Because she was too weak everywhere; and, even if she had protested, her voice would not have been listened to.

But why was the Church so weak as to be silent at a most fatal moment in history, and to have to listen to the Foreign and War Offices to know what the truth was?

Because she was not a united, universal Church, like a lofty mountainous continent despising all the storms of an angry ocean around. She was weak, because she was cut in pieces and had become like an archipelago of small islands in a stormy ocean.

The Churches were not prepared to protest, they were prepared only to surrender to any temporal power. Therefore, they surrendered altogether, without making any effort, to Patriotism and Imperialism.

But what led to the Churches' surrender? It was through their internal quarrels; through their fruitless controversies and paralysing mutual accusations and self-sufficiency.

For instance:

The Eastern Church proudly insisted on her superiority over all other Churches, because she preserved faithfully and unchangingly the most ancient traditions of Christianity, and because she had an episcopal decentralised system of Church administration, which has been capable of adapting itself to all political and social situations. She reserved perfection only for herself, and was prodigious in criticising other Christian communities. She became an isolated island.

The Roman Church has had nothing to do with any other Church, living in her isolation and raising higher and higher the walls which separated her from other Churches. She has a wonderful record of missionary work in Europe and outside; she has a minutely organised centralisation, with an infallible autocrat at the head; and she has an enlarged dogmatic system, larger than any other Church. She pointed out again and again her superiority to all other Christian communities, and claimed for herself the exclusive right to speak in the name of Jesus Christ. Thus she became an isolated island.

The Anglican Church repudiated the papal authority. She repudiated as well the Eastern worship of the saints and use of ikons on the one side, and on the other she repudiated all the extremes of Protestantism in teaching, worship and administration. She thought in that way to be the absolutely true Christian organism, incomparably better than any other all around. Thus the Anglican Church became an isolated island too.

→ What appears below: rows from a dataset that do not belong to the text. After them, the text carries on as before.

-- ==== Sys2Proof/Machine/Global.lean ====
section
/-! DEFINITION. Global memory: loads, stores, atomics, fences, reservations, page commits, pools and translation control
(04 R86-R97, 06 R140-R144), and their performance at the home slices (14 R293-R296). -/

namespace Sys2Proof.Machine

/-! ## Shared operations -/

/-- The new value of an atomic on a word of `w` bytes (04 R88). -/
def amoNew (op : AmoOp) (w : Width) (old src : Nat) : Nat :=
  let n := 8 * w.bytes
  let o := BitVec.ofNat n old
  let x := BitVec.ofNat n src
  match op with
  | .add => (o + x).toNat
  | .and => (o &&& x).toNat
  | .or => (o ||| x).toNat
  | .xor => (o ^^^ x).toNat
  | .min => (if o.toInt ≤ x.toInt then o else x).toNat
  | .max => (if o.toInt ≤ x.toInt then x else o).toNat
  | .umin => min o.toNat x.toNat
  | .umax => max o.toNat x.toNat
  | .swap => x.toNat
  | .fadd => if w = .w then (add32 (BitVec.ofNat 32 old) (BitVec.ofNat 32 src)).toNat
      else (add64 (BitVec.ofNat 64 old) (BitVec.ofNat 64 src)).toNat

/-- The store may be performed after all of the slot's stores that it carries (14 R419). -/
def State.carried (s : State) (sl : Slot) : Bool :=
  sl.carry.any fun (w, n) => (s.slot w).storeQ.any fun e => decide (e.id < n)

/-- An access that nothing can hold back once it has issued waits while a posted release of the slot is not yet performed
(14 R293; log entry 44). -/
def afterRelease (s : State) (k : Out) : Out := if s.me.releasing then parkAgain s .storeQueue .release else k

/-- An access that passes `check` goes on; otherwise it traps or parks before any effect (04 R81-R84, 14 R419). -/
def withCheck (s : State) (va : Word) (n : Nat) (kind : AccKind) (align : Nat) (win : Bool)
    (k : State → List Seg → Out) : Out :=
  match s.access s.cur va n kind align win with
  | (s, .ok segs) => if s.carried s.me then parkAgain s .storeQueue .carry else k s segs
  | (s, .trap sub v) => trap s 4 sub v
  | (s, .miss) => parkAgain s .translate (.walk va n kind align)
  | (s, .sparse ps) => .next (s.parkPage s.cur ps kind (.again (.page va ps kind)))

/-- HBM4 holds what is stored at once (04 R79). -/
def Seg.through (g : Seg) : Bool := g.leaf.getLsbD 56 || cacheLevel g.leaf == 2

/-- Whether any byte lies in a queued store's parts. -/
def StoreEntry.touches (e : StoreEntry) (segs : List Seg) : Bool :=
  e.parts.any fun p => segs.any fun g => decide (p.pa < g.pa + g.len) && decide (g.pa < p.pa + p.data.length)

/-- The queued stores and atomics that overlap an access. -/
def Slot.overlapping (sl : Slot) (segs : List Seg) : List Nat := (sl.storeQ.filter (·.touches segs)).map (·.id)

/-- The newest queued value of a byte, where a plain store holds it (14 R294). -/
def Slot.queued (sl : Slot) (pa : Nat) : Option Byte :=
  sl.storeQ.foldl (fun acc e => e.parts.foldl (fun acc p =>
    if p.pa ≤ pa ∧ pa < p.pa + p.data.length then (if e.op.isNone then p.data[pa - p.pa]? else none) else acc) acc) none

/-- All bytes of an access forwarded from the store queue (14 R294). -/
def Slot.forward (sl : Slot) (segs : List Seg) : Option (List Byte) :=
  let bs := (segs.map fun g => (List.range g.len).map fun i => sl.queued (g.pa + i)).flatten
  if bs.all (·.isSome) then some (bs.filterMap id) else none

/-- The touched-bank bits of an access's home slices (04 R86). -/
def State.tbmOf (s : State) (segs : List Seg) : BitVec 49 :=
  segs.foldl (fun m g => m ||| (1#49 <<< (s.group g.pa).val)) 0

/-- A posted store or atomic enters the store queue, or parks while it is full (04 R86, R88). -/
def postStore (s : State) (segs : List Seg) (bs : List Byte) (op : Option (AmoOp × Word)) (rel fabric : Bool)
    (pops : List VReg) : Out :=
  let sl := s.me
  if 16 ≤ sl.storeQ.length then parkAgain s .storeQueue .queue
  else
    let parts := segs.map fun g => ⟨g.pa, (bs.drop g.off).take g.len, g.through⟩
    let e : StoreEntry := ⟨sl.nextStore, op, parts, rel, if fabric then sl.postedIds else sl.relIds⟩
    let m := s.tbmOf segs
    retire s fun sl => { sl.pops pops with storeQ := sl.storeQ ++ [e], nextStore := sl.nextStore + 1, tbm := sl.tbm ||| m }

The Protestants of the Continent, and of England and Scotland, thought to save the Christian religion in its integrity by bringing it back to its primitive simplicity. By repudiating the Pope and the Bishops, by shortening the Christian dogmatic, and by reducing worship to a minimum, they boasted of restoring the true Church of Christ and His Apostles. Everything which was an addition to their simplicity was regarded by them either as unnecessary, or even as idolatrous and false. Thus the Presbyterian and Protestant Nonconformist Churches became isolated islands.

But the more the morselling of Christianity went on, the more dangerous became the raging ocean around it, so that now the Christian Archipelago seems to be quite covered with the stormy waves. The Church, therefore, is in an agony everywhere. Even if the Church had no responsibility upon her shoulders for the present bloodshed in Europe, she would be in agony, just because the whole Christian world is in agony, but much more so because a great deal of responsibility for it must rest on her shoulders.